In terms of setting up a profile, have you tried perlcritic --profile-proto? This will emit to stdout all of your installed policies with all their options with descriptions of both, including their default values, in perlcriticrc format. Save and edit to match what you want. Whenever you upgrade Perl::Critic, you may want to run this command again and do a diff with your current perlcriticrc so you can see any changes to existing policies and pick up any new ones.
In terms of running perlcritic regularly, set up a Test::Perl::Critic test along with the rest of your tests. This is good for new code.
For your existing code, use Test::Perl::Critic::Progressive instead. T::P::C::Progressive will succeed the first time you run it, but will save counts on the number of violations; thereafter, T::P::C::Progressive will complain if any of the counts go up. One thing to look out for is when you revert changes in your source control system. (You are using one, aren't you?) Say I check in a change and run tests and my changes reduce the number of P::C violations. Later, it turns out my change was bad, so I revert to the old code. The T::P::C::Progressive test will fail due to the reduced counts. The easiest thing to do at this point is to just delete the history file (default location t/.perlcritic-history) and run again. It should reproduce your old counts and you can write new stuff to bring them down again.
Perl::Critic has a lot of policies that ship with it, but there are a bunch of add-on distributions of policies. Have a look at Task::Perl::Critic and
Task::Perl::Critic::IncludingOptionalDependencies.

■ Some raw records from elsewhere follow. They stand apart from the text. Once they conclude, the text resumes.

-- ==== Sys2Proof/Laws/Charge.lean ====
section
/-! SUPPORT. What each operation of `Sys2Proof.Machine.Charge` may change (`Alter`), one lemma an operation; for a command,
that it answers a next state (`Ends`). -/

namespace Sys2Proof.Machine

theorem alter_onChg (f : Chg → Chg) (s : State) : Alter 316912650057057350374175801344 s (onChg f s) := by
  unfold onChg
  refine Alter.step ?_ (alter_chg _ _) rfl
  exact Alter.refl _ _

theorem alter_chgIrq (f : Fld) (s : State) : Alter 147573952589676412928 s (chgIrq f s) := by
  unfold chgIrq
  refine Alter.step ?_ (alter_setBit ..) (by decide)
  exact Alter.refl _ _

theorem alter_chgFlag (f : Fld) (s : State) : Alter 147573952589676412928 s (chgFlag f s) := by
  unfold chgFlag
  refine Alter.step ?_ (alter_chgIrq ..) rfl
  refine Alter.step ?_ (alter_setBit ..) (by decide)
  exact Alter.refl _ _

theorem alter_chgState (st : Nat) (s : State) : Alter 147573952589676412928 s (chgState st s) := by
  unfold chgState
  refine alter_ite (fun _ => ?_) (fun _ => ?_)
  · exact Alter.refl _ _
  · extract_lets +onlyGivenNames x1
    have h2 : Alter 147573952589676412928 s x1 := by
      unfold x1
      refine Alter.step ?_ (alter_chgIrq ..) rfl
      refine Alter.step ?_ (alter_setFld ..) (by decide)
      exact Alter.refl _ _
    clear_value x1
    refine alter_ite (fun _ => ?_) (fun _ => ?_)
    · refine Alter.step ?_ (alter_chgIrq ..) rfl
      assumption
    · assumption

theorem alter_chgPhase (p : Nat) (s : State) : Alter 316912744651960960356756488192 s (chgPhase p s) := by
  unfold chgPhase
  extract_lets +onlyGivenNames x1
  have h2 : Alter 316912744651960960356756488192 s x1 := by
    unfold x1
    refine Alter.step ?_ (alter_onChg ..) rfl
    exact Alter.refl _ _
  clear_value x1
  refine alter_ite (fun _ => ?_) (fun _ => ?_)
  · assumption
  · refine Alter.step ?_ (alter_chgIrq ..) rfl
    refine Alter.step ?_ (alter_raise ..) rfl
    refine Alter.step ?_ (alter_setFld ..) (by decide)
    assumption

theorem alter_newTemp (t : Int) (s : State) : Alter 316912744651960960356756488192 s (newTemp t s) := by
  unfold newTemp
  extract_lets +onlyGivenNames x1
  subst x1
  extract_lets +onlyGivenNames x2
  subst x2
  extract_lets +onlyGivenNames x3
  have h4 : Alter 316912744651960960356756488192 s x3 := by
    unfold x3
    refine Alter.step ?_ (alter_onChg ..) rfl
    exact Alter.refl _ _
  clear_value x3
  extract_lets +onlyGivenNames x5
  have h6 : Alter 316912744651960960356756488192 s x5 := by
    unfold x5
    refine Alter.step ?_ (alter_setFld ..) (by decide)
    refine Alter.step ?_ (alter_setBit ..) (by decide)
    assumption
  clear_value x5
  refine alter_ite (fun _ => ?_) (fun _ => ?_)
  · assumption
  · refine Alter.step ?_ (alter_chgIrq ..) rfl
    refine Alter.step ?_ (alter_raise ..) rfl
    assumption

theorem alter_tempLost (s : State) : Alter 94594903609982580686848 s (tempLost s) := by
  unfold tempLost
  refine Alter.step ?_ (alter_raise ..) rfl
  refine Alter.step ?_ (alter_chgFlag ..) rfl
  refine Alter.step ?_ (alter_setBit ..) (by decide)
  exact Alter.refl _ _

You don't need to have a single perlcriticrc handle all your code. Create separate perlcriticrc files for each set of files you want to test and then a separate test that points to each one. For an example, have a look at the author tests for P::C itself at http://perlcritic.tigris.org/source/browse/perlcritic/trunk/Perl-Critic/xt/author/. When author tests are run, there's a test that runs over all the code of P::C, a second test that applies additional rules just on the policies, and a third one that criticizes P::C's tests.

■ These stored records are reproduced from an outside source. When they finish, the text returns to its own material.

theorem alter_formatBoth (s : State) : Alter 36801481620249620285140907327488 s (formatBoth s) := by
  unfold formatBoth
  extract_lets +onlyGivenNames x1
  subst x1
  extract_lets +onlyGivenNames x2
  subst x2
  extract_lets +onlyGivenNames x3
  subst x3
  extract_lets +onlyGivenNames x4
  have h5 : Alter 36801481620249620285140907327488 s x4 := by
    unfold x4
    refine Alter.step ?_ (alter_slotsEmpty ..) rfl
    refine Alter.step ?_ (alter_ev_audit _ _ _ rfl rfl) rfl
    exact Alter.refl _ _
  clear_value x4
  extract_lets +onlyGivenNames x6
  subst x6
  extract_lets +onlyGivenNames x7
  subst x7
  extract_lets +onlyGivenNames x8
  have h9 : Alter 36801481620249620285140907327488 s x8 := by
    unfold x8
    refine Alter.step ?_ (alter_life_sto _ _ _) rfl
    assumption
  clear_value x8
  extract_lets +onlyGivenNames x10
  subst x10
  extract_lets +onlyGivenNames x11
  subst x11
  extract_lets +onlyGivenNames x12
  have h13 : Alter 36801481620249620285140907327488 s x12 := by
    unfold x12
    refine Alter.step ?_ (alter_trx_plc _ _ _) rfl
    assumption
  clear_value x12
  extract_lets +onlyGivenNames x14
  have h15 : Alter 36801481620249620285140907327488 s x14 := by
    unfold x14
    refine Alter.and ?_ (alter_forEach _ _ _ ?_)
    · assumption
    · intro a16 b17
      beta_reduce
      refine Alter.step ?_ (alter_setAct ..) rfl
      exact Alter.refl _ _
  clear_value x14
  refine Alter.step ?_ (alter_raise ..) rfl
  refine Alter.step ?_ (alter_putLayout ..) rfl
  assumption

theorem alter_formatOne (d : Nat) (s : State) : Alter 40564819301750670505287406845952 s (formatOne d s) := by
  unfold formatOne
  extract_lets +onlyGivenNames x1
  subst x1
  extract_lets +onlyGivenNames x2
  have h3 : Alter 40564819301750670505287406845952 s x2 := by
    unfold x2
    refine alter_ite (fun _ => ?_) (fun _ => ?_)
    · refine Alter.step ?_ (alter_ev _ _ rfl) rfl
      exact Alter.refl _ _
    · refine Alter.step ?_ (alter_upd _ _) rfl
      exact Alter.refl _ _
  clear_value x2
  refine Alter.step ?_ (alter_rcd _ _) rfl
  assumption

theorem alter_bootDevices (d0 : Option EmmcInfo) (d1 : Option EmmcInfo) (s : State) : Alter 77366300827552961133035409899520 s (bootDevices d0 d1 s) := by
  unfold bootDevices
  extract_lets +onlyGivenNames x1
  have h2 : ∀ y3 y4 y5, Alter 77366300827552961133035409899520 y5 (x1 y3 y4 y5) := by
    intro y3 y4 y5
    unfold x1
    beta_reduce
    split
    · rename_i z6
      refine Alter.step ?_ (alter_devFail ..) rfl
      exact Alter.refl _ _
    · rename_i z7 z8
      refine Alter.step ?_ (alter_devHealth ..) rfl
      refine Alter.step ?_ (alter_setFld ..) (rm_high (by simp only [R.STO_DEV]; omega) rfl)
      exact Alter.refl _ _
  clear_value x1
  extract_lets +onlyGivenNames x9
  have h10 : Alter 77366300827552961133035409899520 s x9 := by
    unfold x9
    refine Alter.and ?_ (h2 ..)
    refine Alter.and ?_ (h2 ..)
    exact Alter.refl _ _
  clear_value x9
  extract_lets +onlyGivenNames x11
  subst x11
  refine alter_ite (fun _ => ?_) (fun _ => ?_)
  · refine Alter.step ?_ (alter_recFound ..) rfl
    assumption
  · refine alter_ite (fun _ => ?_) (fun _ => ?_)
    · refine Alter.step ?_ (alter_recFound ..) rfl
      refine Alter.step ?_ (alter_formatBoth ..) rfl
      assumption
    · extract_lets +onlyGivenNames x12
      have h13 : Alter 77366300827552961133035409899520 s x12 := by
        unfold x12
        refine alter_ite (fun _ => ?_) (fun _ => ?_)
        · refine Alter.step ?_ (alter_formatOne ..) rfl
          assumption
        · refine alter_ite (fun _ => ?_) (fun _ => ?_)
          · refine Alter.step ?_ (alter_formatOne ..) rfl
            assumption
          · assumption
      clear_value x12
      refine Alter.step ?_ (alter_recFound ..) rfl
      refine Alter.step ?_ (alter_putLayout ..) rfl
      assumption

theorem alter_auditGap (s : State) : Alter 37926505815546838122496 s (auditGap s) := by
  unfold auditGap
  split
  · exact Alter.refl _ _
  · rename_i h
    extract_lets n
    refine Alter.and ?_ (alter_auditPush_room _ _ ?_)
    · exact Alter.step (Alter.refl _ _) (alter_audit _ _ rfl) rfl
    · simp only [State.auditFull, Bool.or_eq_true, decide_eq_true_eq, not_or] at h
      change s.audit.buf.length < 16384
      omega

theorem alter_stoRepair (bad : Bool) (s : State) : Alter 94594903609982580686848 s (stoRepair bad s) := by
  unfold stoRepair
  refine alter_ite (fun _ => ?_) (fun _ => ?_)
  · refine Alter.step ?_ (alter_raise ..) rfl
    refine Alter.step ?_ (alter_setBit ..) (by decide)
    exact Alter.refl _ _
  · exact Alter.refl _ _

theorem alter_auditDrain (n : Nat) (bad : Bool) (s : State) : Alter 2658455991569964119643087060303085568 s (auditDrain n bad s) := by
  unfold auditDrain
  split
  · exact Alter.refl _ _
  · extract_lets ring a1 s1 s2
    have h1 : Alter 2658455991569964119643087060303085568 s s1 := by
      unfold s1
      refine (alter_auditAny s _ ?_).mono rfl
      simp
    clear_value s1
    have h2 : Alter 2658455991569964119643087060303085568 s s2 := by
      unfold s2
      exact h1.step (alter_setFld ..) (rm_high (by decide) rfl)
    clear_value s2
    exact (h2.step (alter_auditGap ..) rfl).step (alter_stoRepair ..) rfl

theorem alter_execAuditDrain (e : Nat) (n : Nat) (bad : Bool) (s : State) : Ends 2658455991569964230323551502560395264 s (execAuditDrain e n bad s) := by
  unfold execAuditDrain
  refine ends_next ?_
  refine Alter.step ?_ (alter_auditDrain ..) rfl
  refine Alter.step ?_ (alter_tick ..) rfl
  exact Alter.refl _ _

theorem alter_eventDrain (n : Nat) (s : State) : Alter 1329227995785010467807417042861031424 s (eventDrain n s) := by
  unfold eventDrain
  split
  · exact Alter.refl _ _
  · extract_lets +onlyGivenNames ring
    extract_lets +onlyGivenNames a1
    extract_lets +onlyGivenNames s1
    extract_lets +onlyGivenNames s2
    have h1 : Alter 1329227995785010467807417042861031424 s s1 := by
      unfold s1
      refine (alter_evAny s _ ?_).mono rfl
      simp
    have h2 : Alter 1329227995785010467807417042861031424 s s2 := by
      unfold s2
      exact h1.step (alter_setFld ..) (rm_high (by decide) rfl)
    split
    · exact h2
    · rename_i h
      refine Alter.step ?_ (alter_evAppend _ _ _ _ _ _ ?_) rfl
      · exact h2.step (alter_ev _ _ rfl) rfl
      · change s2.ev.buf.length < 16384
        omega

theorem alter_execEventLogDrain (e : Nat) (n : Nat) (s : State) : Ends 1329227995785010578487881485118341120 s (execEventLogDrain e n s) := by
  unfold execEventLogDrain
  refine ends_next ?_
  refine Alter.step ?_ (alter_eventDrain ..) rfl
  refine Alter.step ?_ (alter_tick ..) rfl
  exact Alter.refl _ _

theorem alter_updAudit (r : Req) (step : Nat) (status : Nat) (s : State) : Alter 37926505815546838122496 s (updAudit r step status s) := by
  unfold updAudit
  refine Alter.step ?_ (alter_auditAdd ..) rfl
  exact Alter.refl _ _

theorem alter_updGo (st : Nat) (s : State) : Alter 147573952589676412928 s (updGo st s) := by
  unfold updGo
  refine Alter.step ?_ (alter_setFld ..) (by decide)
  exact Alter.refl _ _

theorem alter_updFail (code : Nat) (s : State) : Alter 94594903609982580686848 s (updFail code s) := by
  unfold updFail
  extract_lets +onlyGivenNames x1
  have h2 : Alter 94594903609982580686848 s x1 := by
    unfold x1
    refine Alter.step ?_ (alter_setBit ..) (by decide)
    refine Alter.step ?_ (alter_setFld ..) (by decide)
    exact Alter.refl _ _
  clear_value x1
  refine Alter.step ?_ (alter_raise ..) rfl
  assumption

theorem alter_updCheckFail (r : Req) (code : Nat) (s : State) : Alter 132373835472939742396416 s (updCheckFail r code s) := by
  unfold updCheckFail
  refine Alter.step ?_ (alter_updAudit ..) rfl
  refine Alter.step ?_ (alter_updFail ..) rfl
  refine Alter.step ?_ (alter_updGo ..) rfl
  exact Alter.refl _ _

theorem alter_updBegin (r : Req) (L : Nat) (s : State) : Alter 40564819245229846663441340694528 s (updBegin r L s).2 := by
  unfold updBegin
  extract_lets +onlyGivenNames x1
  subst x1
  refine alter_ite_snd (fun _ => ?_) (fun _ => ?_)
  · dsimp only
    exact Alter.refl _ _
  · refine alter_ite_snd (fun _ => ?_) (fun _ => ?_)
    · dsimp only
      exact Alter.refl _ _
    · refine alter_ite_snd (fun _ => ?_) (fun _ => ?_)
      · dsimp only
        exact Alter.refl _ _
      · extract_lets +onlyGivenNames x2
        have h3 : Alter 40564819245229846663441340694528 s x2 := by
          unfold x2
          refine Alter.step ?_ (alter_upd _ _) rfl
          exact Alter.refl _ _
        clear_value x2
        extract_lets +onlyGivenNames x4
        have h5 : Alter 40564819245229846663441340694528 s x4 := by
          unfold x4
          refine Alter.step ?_ (alter_setFlds ..) (by decide)
          assumption
        clear_value x4
        dsimp only
        refine Alter.step ?_ (alter_updAudit ..) rfl
        refine Alter.step ?_ (alter_setReg ..) (by decide)
        assumption

theorem alter_updCount (s : State) : Alter 147573952589676412928 s (updCount s) := by
  unfold updCount
  refine Alter.step ?_ (alter_setFld ..) (by decide)
  exact Alter.refl _ _

theorem alter_manDone (r : Req) (s : State) : Alter 132373835472939742396416 s (manDone r s) := by
  unfold manDone
  extract_lets +onlyGivenNames x1
  subst x1
  extract_lets +onlyGivenNames x2
  subst x2
  extract_lets +onlyGivenNames x3
  have h4 : Alter 132373835472939742396416 s x3 := by
    unfold x3
    refine Alter.step ?_ (alter_setFld ..) (by decide)
    exact Alter.refl _ _
  clear_value x3
  extract_lets +onlyGivenNames x5
  have h6 : Alter 132373835472939742396416 s x5 := by
    unfold x5
    refine Alter.step ?_ (alter_setFlds ..) (by decide)
    assumption
  clear_value x5
  extract_lets +onlyGivenNames x7
  have h8 : Alter 132373835472939742396416 s x7 := by
    unfold x7
    refine Alter.step ?_ (alter_updAudit ..) rfl
    assumption
  clear_value x7
  split
  · rename_i z9 z10
    assumption
  · rename_i z11 z12
    refine Alter.step ?_ (alter_updCheckFail ..) rfl
    assumption

theorem alter_updBlock (r : Req) (kind : Nat) (num : Nat) (bytes : List Byte) (s : State) : Alter 40564819339677176320834244968448 s (updBlock r kind num bytes s).2 := by
  unfold updBlock
  refine alter_ite_snd (fun _ => ?_) (fun _ => ?_)
  · dsimp only
    exact Alter.refl _ _
  · refine alter_ite_snd (fun _ => ?_) (fun _ => ?_)
    · refine alter_ite_snd (fun _ => ?_) (fun _ => ?_)
      · dsimp only
        exact Alter.refl _ _
      · extract_lets +onlyGivenNames x1
        subst x1
        extract_lets +onlyGivenNames x2
        subst x2
        extract_lets +onlyGivenNames x3
        have h4 : Alter 40564819339677176320834244968448 s x3 := by
          unfold x3
          refine Alter.step ?_ (alter_updCount ..) rfl
          refine Alter.step ?_ (alter_upd _ _) rfl
          exact Alter.refl _ _
        clear_value x3
        dsimp only
        refine alter_ite (fun _ => ?_) (fun _ => ?_)
        · refine Alter.step ?_ (alter_manDone ..) rfl
          assumption
        · assumption
    · refine alter_ite_snd (fun _ => ?_) (fun _ => ?_)
      · refine alter_ite_snd (fun _ => ?_) (fun _ => ?_)
        · dsimp only
          exact Alter.refl _ _
        · extract_lets +onlyGivenNames x5
          subst x5
          refine alter_ite_snd (fun _ => ?_) (fun _ => ?_)
          · dsimp only
            exact Alter.refl _ _
          · dsimp only
            refine Alter.step ?_ (alter_updCount ..) rfl
            refine Alter.step ?_ (alter_upd _ _) rfl
            exact Alter.refl _ _
      · dsimp only
        exact Alter.refl _ _

theorem alter_updCheck (s : State) : Alter 147573952589676412928 s (updCheck s).2 := by
  unfold updCheck
  refine alter_ite_snd (fun _ => ?_) (fun _ => ?_)
  · dsimp only
    exact Alter.refl _ _
  · dsimp only
    refine Alter.step ?_ (alter_updGo ..) rfl
    exact Alter.refl _ _

theorem alter_updChecked (bad : Bool) (s : State) : Alter 132373835472939742396416 s (updChecked bad s) := by
  unfold updChecked
  refine alter_ite (fun _ => ?_) (fun _ => ?_)
  · exact Alter.refl _ _
  · split
    · rename_i z1 z2
      refine Alter.step ?_ (alter_raise ..) rfl
      refine Alter.step ?_ (alter_updAudit ..) rfl
      refine Alter.step ?_ (alter_updGo ..) rfl
      exact Alter.refl _ _
    · rename_i z3 z4
      refine Alter.step ?_ (alter_updCheckFail ..) rfl
      exact Alter.refl _ _

theorem alter_execUpdChecked (e : Nat) (bad : Bool) (s : State) : Ends 132484515937381999706112 s (execUpdChecked e bad s) := by
  unfold execUpdChecked
  refine ends_next ?_
  refine Alter.step ?_ (alter_updChecked ..) rfl
  refine Alter.step ?_ (alter_tick ..) rfl
  exact Alter.refl _ _

theorem alter_updActivate (r : Req) (s : State) : Alter 40564819245229846663441340694528 s (updActivate r s).2 := by
  unfold updActivate
  refine alter_ite_snd (fun _ => ?_) (fun _ => ?_)
  · dsimp only
    exact Alter.refl _ _
  · extract_lets +onlyGivenNames x1
    subst x1
    extract_lets +onlyGivenNames x2
    subst x2
    extract_lets +onlyGivenNames x3
    have h4 : Alter 40564819245229846663441340694528 s x3 := by
      unfold x3
      refine Alter.step ?_ (alter_upd _ _) rfl
      exact Alter.refl _ _
    clear_value x3
    dsimp only
    refine Alter.step ?_ (alter_updAudit ..) rfl
    refine Alter.step ?_ (alter_updGo ..) rfl
    refine Alter.step ?_ (alter_setFld ..) (by decide)
    assumption

theorem alter_updEndActivation (code : Nat) (s : State) : Alter 94594903609982580686848 s (updEndActivation code s) := by
  unfold updEndActivation
  refine alter_ite (fun _ => ?_) (fun _ => ?_)
  · refine Alter.step ?_ (alter_updFail ..) rfl
    refine Alter.step ?_ (alter_updGo ..) rfl
    exact Alter.refl _ _
  · exact Alter.refl _ _

theorem alter_updReadyTimeout (why : Nat) (s : State) : Alter 94705584074424837996544 s (updReadyTimeout why s) := by
  unfold updReadyTimeout
  refine alter_ite (fun _ => ?_) (fun _ => ?_)
  · exact Alter.refl _ _
  · extract_lets +onlyGivenNames x1
    have h2 : Alter 94705584074424837996544 s x1 := by
      unfold x1
      refine alter_ite (fun _ => ?_) (fun _ => ?_)
      · refine Alter.step ?_ (alter_until ..) rfl
        exact Alter.refl _ _
      · exact Alter.refl _ _
    clear_value x1
    refine Alter.step ?_ (alter_updEndActivation ..) rfl
    assumption

theorem alter_execUpdReadyTimeout (e : Nat) (why : Fin 3) (s : State) : Ends 94705584074424837996544 s (execUpdReadyTimeout e why s) := by
  unfold execUpdReadyTimeout
  refine ends_next ?_
  refine Alter.step ?_ (alter_updReadyTimeout ..) rfl
  refine Alter.step ?_ (alter_tick ..) rfl
  exact Alter.refl _ _

theorem alter_putRun (x : Release) (s : State) : Alter 20282409603799244376536927698944 s (putRun x s) := by
  unfold putRun
  extract_lets +onlyGivenNames x1
  subst x1
  extract_lets +onlyGivenNames x2
  have h3 : Alter 20282409603799244376536927698944 s x2 := by
    unfold x2
    refine Alter.step ?_ (alter_sto _ _) rfl
    exact Alter.refl _ _
  clear_value x2
  refine Alter.step ?_ (alter_setFlds ..) (by decide)
  assumption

I personally think that everyone should run at the "brutal" severity level, but knock out the policies that they don't agree with. Perl::Critic isn't entirely self compliant; even the P::C developers don't agree with everything Conway says. Look at the perlcriticrc files used on Perl::Critic itself and search the Perl::Critic code for instances of "## no critic"; I count 143 at present.

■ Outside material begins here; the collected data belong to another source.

-- ==== Sys2Proof/Laws/Flags.lean ====
section
/-! SUPPORT. What each operation of `Sys2Proof.Machine.Flags` may change (`Alter`), one lemma an operation; for a command,
that it answers a next state (`Ends`). -/

namespace Sys2Proof.Machine

theorem alter_zeroOn (clr : Reg) (f : Fld) (i : Nat) (g : Fld) (s : State) : Alter 166020696663385964543 s (zeroOn clr f i g s) := by
  unfold zeroOn
  refine alter_ite (fun _ => ?_) (fun _ => ?_)
  · refine Alter.step ?_ (alter_setFld ..) (rm_any _ rfl)
    exact Alter.refl _ _
  · exact Alter.refl _ _

theorem alter_zeroEach (clr : Reg) (f : Fld) (n : Nat) (i : Nat → Nat) (g : Fld) (s : State) : Alter 166020696663385964543 s (zeroEach clr f n i g s) := by
  unfold zeroEach
  refine Alter.and ?_ (alter_forEach _ _ _ ?_)
  · exact Alter.refl _ _
  · intro a1 b2
    beta_reduce
    refine Alter.step ?_ (alter_setFld ..) (rm_any _ rfl)
    exact Alter.refl _ _

theorem alter_clearPower (i : Nat) (clr : Reg) (s : State) : Alter 618970185663386800835526655 s (clearPower i clr s) := by
  unfold clearPower
  refine alter_ite (fun _ => ?_) (fun _ => ?_)
  · refine Alter.step ?_ (alter_zeroOn ..) rfl
    exact Alter.refl _ _
  · refine alter_ite (fun _ => ?_) (fun _ => ?_)
    · refine Alter.step ?_ (alter_zeroOn ..) rfl
      exact Alter.refl _ _
    · refine alter_ite (fun _ => ?_) (fun _ => ?_)
      · refine Alter.step ?_ (alter_zeroOn ..) rfl
        exact Alter.refl _ _
      · refine alter_ite (fun _ => ?_) (fun _ => ?_)
        · refine Alter.step ?_ (alter_latchRelease ..) rfl
          exact Alter.refl _ _
        · refine alter_ite (fun _ => ?_) (fun _ => ?_)
          · refine Alter.step ?_ (alter_zeroEach ..) rfl
            exact Alter.refl _ _
          · exact Alter.refl _ _

theorem alter_clearMeas (i : Nat) (clr : Reg) (s : State) : Alter 29710561108869823260964945919 s (clearMeas i clr s) := by
  unfold clearMeas
  refine alter_ite (fun _ => ?_) (fun _ => ?_)
  · extract_lets +onlyGivenNames x1
    have h2 : Alter 29710561108869823260964945919 s x1 := by
      unfold x1
      refine alter_ite (fun _ => ?_) (fun _ => ?_)
      · refine Alter.and ?_ (alter_forEach _ _ _ ?_)
        · exact Alter.refl _ _
        · intro a3 b4
          beta_reduce
          refine Alter.step ?_ (alter_setFld ..) (rm_high (by simp only [R.ADC_AD_STAT]; omega) rfl)
          exact Alter.refl _ _
      · exact Alter.refl _ _
    clear_value x1
    extract_lets +onlyGivenNames x5
    subst x5
    extract_lets +onlyGivenNames x6
    have h7 : Alter 29710561108869823260964945919 s x6 := by
      unfold x6
      refine alter_ite (fun _ => ?_) (fun _ => ?_)
      · refine Alter.and ?_ (alter_forEach _ _ _ ?_)
        · refine Alter.step ?_ (alter_meas _ _) rfl
          assumption
        · intro a8 b9
          beta_reduce
          refine Alter.step ?_ (alter_setFld ..) (rm_high (by simp only [R.ADC_ENC_STAT]; omega) rfl)
          exact Alter.refl _ _
      · assumption
    clear_value x6
    refine alter_ite (fun _ => ?_) (fun _ => ?_)
    · refine Alter.and ?_ (alter_forEach _ _ _ ?_)
      · assumption
      · intro a10 b11
        beta_reduce
        refine Alter.step ?_ (alter_setFld ..) (rm_high (by simp only [R.ADC_SENT_STAT]; omega) rfl)
        exact Alter.refl _ _
    · assumption
  · refine alter_ite (fun _ => ?_) (fun _ => ?_)
    · refine Alter.step ?_ (alter_zeroEach ..) rfl
      exact Alter.refl _ _
    · refine alter_ite (fun _ => ?_) (fun _ => ?_)
      · refine alter_ite (fun _ => ?_) (fun _ => ?_)
        · refine Alter.and ?_ (alter_forEach _ _ _ ?_)
          · exact Alter.refl _ _
          · intro a12 b13
            beta_reduce
            refine Alter.step ?_ (alter_setFld ..) (rm_high (by simp only [R.ENG_PAIR_MISM_K]; omega) rfl)
            exact Alter.refl _ _
        · exact Alter.refl _ _
      · refine alter_ite (fun _ => ?_) (fun _ => ?_)
        · refine Alter.step ?_ (alter_clearGraphFlags ..) rfl
          exact Alter.refl _ _
        · exact Alter.refl _ _

theorem alter_clearHost (i : Nat) (clr : Reg) (s : State) : Alter 166020696663385964543 s (clearHost i clr s) := by
  unfold clearHost
  refine alter_ite (fun _ => ?_) (fun _ => ?_)
  · extract_lets +onlyGivenNames x1
    have h2 : Alter 166020696663385964543 s x1 := by
      unfold x1
      refine Alter.step ?_ (alter_zeroOn ..) rfl
      exact Alter.refl _ _
    clear_value x1
    extract_lets +onlyGivenNames x3
    have h4 : Alter 166020696663385964543 s x3 := by
      unfold x3
      refine Alter.step ?_ (alter_zeroOn ..) rfl
      assumption
    clear_value x3
    extract_lets +onlyGivenNames x5
    have h6 : Alter 166020696663385964543 s x5 := by
      unfold x5
      refine Alter.step ?_ (alter_zeroOn ..) rfl
      assumption
    clear_value x5
    extract_lets +onlyGivenNames x7
    have h8 : Alter 166020696663385964543 s x7 := by
      unfold x7
      refine Alter.step ?_ (alter_zeroOn ..) rfl
      assumption
    clear_value x7
    extract_lets +onlyGivenNames x9
    have h10 : Alter 166020696663385964543 s x9 := by
      unfold x9
      refine Alter.step ?_ (alter_zeroOn ..) rfl
      assumption
    clear_value x9
    refine Alter.step ?_ (alter_zeroOn ..) rfl
    assumption
  · refine alter_ite (fun _ => ?_) (fun _ => ?_)
    · extract_lets +onlyGivenNames x11
      have h12 : Alter 166020696663385964543 s x11 := by
        unfold x11
        refine Alter.and ?_ (alter_forEach _ _ _ ?_)
        · exact Alter.refl _ _
        · intro a13 b14
          beta_reduce
          extract_lets +onlyGivenNames x15
          have h16 : Alter 166020696663385964543 b14 x15 := by
            unfold x15
            refine Alter.step ?_ (alter_zeroOn ..) rfl
            exact Alter.refl _ _
          clear_value x15
          refine Alter.step ?_ (alter_zeroOn ..) rfl
          assumption
      clear_value x11
      extract_lets +onlyGivenNames x17
      have h18 : Alter 166020696663385964543 s x17 := by
        unfold x17
        refine Alter.step ?_ (alter_zeroOn ..) rfl
        assumption
      clear_value x17
      refine Alter.step ?_ (alter_zeroOn ..) rfl
      assumption
    · refine alter_ite (fun _ => ?_) (fun _ => ?_)
      · extract_lets +onlyGivenNames x19
        have h20 : Alter 166020696663385964543 s x19 := by
          unfold x19
          refine Alter.step ?_ (alter_zeroOn ..) rfl
          exact Alter.refl _ _
        clear_value x19
        extract_lets +onlyGivenNames x21
        have h22 : Alter 166020696663385964543 s x21 := by
          unfold x21
          refine Alter.step ?_ (alter_zeroOn ..) rfl
          assumption
        clear_value x21
        extract_lets +onlyGivenNames x23
        have h24 : Alter 166020696663385964543 s x23 := by
          unfold x23
          refine Alter.step ?_ (alter_zeroEach ..) rfl
          assumption
        clear_value x23
        refine Alter.step ?_ (alter_zeroEach ..) rfl
        assumption
      · refine alter_ite (fun _ => ?_) (fun _ => ?_)
        · extract_lets +onlyGivenNames x25
          have h26 : Alter 166020696663385964543 s x25 := by
            unfold x25
            refine Alter.step ?_ (alter_zeroOn ..) rfl
            exact Alter.refl _ _
          clear_value x25
          refine Alter.step ?_ (alter_zeroOn ..) rfl
          assumption
        · refine alter_ite (fun _ => ?_) (fun _ => ?_)
          · refine Alter.step ?_ (alter_zeroOn ..) rfl
            exact Alter.refl _ _
          · exact Alter.refl _ _

theorem alter_clearEffects (i : Nat) (clr : Reg) (s : State) : Alter 30329531128512513398414508031 s (clearEffects i clr s) := by
  unfold clearEffects
  refine Alter.step ?_ (alter_clearHost ..) rfl
  refine Alter.step ?_ (alter_clearMeas ..) rfl
  refine Alter.step ?_ (alter_clearPower ..) rfl
  exact Alter.refl _ _

end Sys2Proof.Machine
end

(Yes, I'm one of the Perl::Critic developers.)
There is perltidy for most stylistic standards. perlcritic can be easily configured using a .perlcritic file. I personally use the it at level one, but I've disabled a few policies.
In addition to 'automated frameworks', I highly recommend Damian Conway's Perl Best Practices. I don't agree with 100% of what he suggests, but most of the time he's bang on.
The post above mentioning Devel::Prof probably really means Devel::Cover (to get the code coverage of a test suite).
Like:
http://metacpan.org/pod/Perl::Critic
http://www.slideshare.net/joshua.mcadams/an-introduction-to-perl-critic/
Looks like a nice tool!
A nice combination is perlcritic with EPIC for Eclipse - hit CTRL-SHIFT-C (or your preferred configured shortcut) and your code is marked up with warning indicators wherever perlcritic has found something to complain about. Much nicer than remembering to run it before checkin. And as normal with perlcritic, it will pick up your .perlcriticrc so you can customise the rules. We keep our .perlcriticrc in version control so everyone gets the same standards.
In addition to the cosmetic best practices, I always find it useful to run Devel::Prof on my unit test suite to check test coverage.